/-- A step stopped where it stands with a code, unless its last frame is complete (R71, R296): its attempt and what it holds in its chain go. -/
def Dev.stopStep (d : Dev) (slot : Nat) (code : Nat) : Dev :=
  match d.chan? slot with
  | none => d
  | some c => match c.step with
    | none => d
    | some st =>
      if d.stepComplete c st then d
      else
        let d := match st.chain with
          | some ch => d.abortOn ch
          | none => d
        let d := d.countWait slot st
        let d := d.onJrn fun j => { j with reqs := j.reqs.filter fun q => q.ticket != .step st.tag.handle || q.ty == 1 }
        d.setStep slot { st with frames := [], phase := .ended code }

/-- A step's deadline passes (R19, R310): it ends with DEADLINE unless its last frame was complete before. Its chain passes one
emptied frame on, which stands after those the attempt has handed over (R171, R237). An INVENTORY step that has sent a packet ends with what
it has reported (R228). Log 137 DEDUCED. -/
def Dev.deadlinePassed (d : Dev) (slot : Nat) : Dev :=
  match d.chan? slot with
  | none => d
  | some c => match c.step with
    | none => d
    | some st =>
      match st.phase with
      | .waiting => ((d.reach st.deadline).countWait slot st).setPhase slot (.ended Code.DEADLINE)
      | .held => (d.reach st.deadline).setPhase slot (.ended Code.DEADLINE)
      | .running =>
        if (d.lastFrame st).isSome then d
        else
          let d := d.reach st.deadline
          match st.chain with
          | some ch =>
            if ch ≥ 4 && d.inventoried (ch - 4) st.tag then d.uhfDeadline (ch - 4) else (d.abortOn ch).bareEnd slot st Code.DEADLINE
          | none => d.bareEnd slot st Code.DEADLINE
      | _ => d

/-- A field that its chain or port no longer keeps goes off, once no STAGGER partner is inside an exchange (R123): a withdrawn port's
between exchanges (R133), an idle direct field of a chain that leaves the pool (R131), and that of a run that has ended (R101). -/
def Dev.dropLeaving (d : Dev) : Dev :=
  d.forEach (List.range 4) fun d n =>
    let h := d.hfc n
    let idle := match h.owner.bind d.chan? with
      | some c => c.direct && c.step.isNone
      | none => true
    if h.port.isSome && h.master && h.att.isNone && !d.staggered n && (d.hfWithdrawn n || h.closing || (h.leaving && idle)) then
      d.hfFieldOff n
    else d

/-- A chain taken out of the pool hands its field over between two exchanges where a chain is free for it; else the step in progress goes
on where it is (R131). A STAGGER partner's exchange holds the handover (R123). -/
def Dev.moveLeaving (d : Dev) : Dev :=
  d.forEach (List.range 4) fun d n =>
    let h := d.hfc n
    let m := d.hfMaster n
    match h.owner, h.owner.bind d.chan? with
    | some o, some c => match c.step with
      | some st =>
        let a := (d.hfc m).att
        let ready := (d.hfc m).phase = .ready && (d.hfc m).stagFrom.isNone
        if !h.leaving || !(a.isNone || ready) then d
        else if d.staggered m then (if a.isSome then d.hfGo m else d)
        else match (List.range 4).find? fun k => k != n && d.hfFree o c st k && !d.hfOn k with
          | some k =>
            let d := d.handover n k
            if a.isSome then d.hfStart (d.hfMaster k) else d
          | none => if a.isSome then d.hfGo m else d
      | none => d
    | _, _ => d

/-- What stands still until something else moves is brought up to date: steps whose records are where they must be, fields no longer
kept or handed over, requests with no usable port, and the first wait of a request for a field (R99, R103, R122, R131, R133, R177, R360), counted on the lowest chain free for it, or on chain 0 where none is.
Log 133 DESIGN CHOICE. -/
def Dev.settle (d : Dev) : Dev :=
  let d := d.forEach (d.chans.map (·.1)) Dev.stepReported
  let d := d.moveLeaving.dropLeaving.portDrain
  d.waiting.foldl (fun d x =>
    match d.place? x.1 x.2.1 x.2.2 with
    | .ok _ => d
    | .error 0 => d.setPhase x.1 (.ended (if x.2.2.uhf then Code.UHF_PORT_UNAVAILABLE else Code.HF_PORT_UNAVAILABLE))
    | .error w =>
      if bit w 3 && !bit w 6 && !x.2.2.fieldWait then
        let n := ((List.range 4).find? (d.hfFree x.1 x.2.1 x.2.2)).getD 0
        (d.bump (F.HFCn_WAIT_FIELD_CNT n) 1).setStep x.1 { x.2.2 with fieldWait := true }
      else d) d

end Sys2Proof.Machine
end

──────────────────────────────

# [EXERCISE DETAILS]
If a line above holds the string "longer", count it; give the final total as the only output.

# [YOUR RESPONSE]
2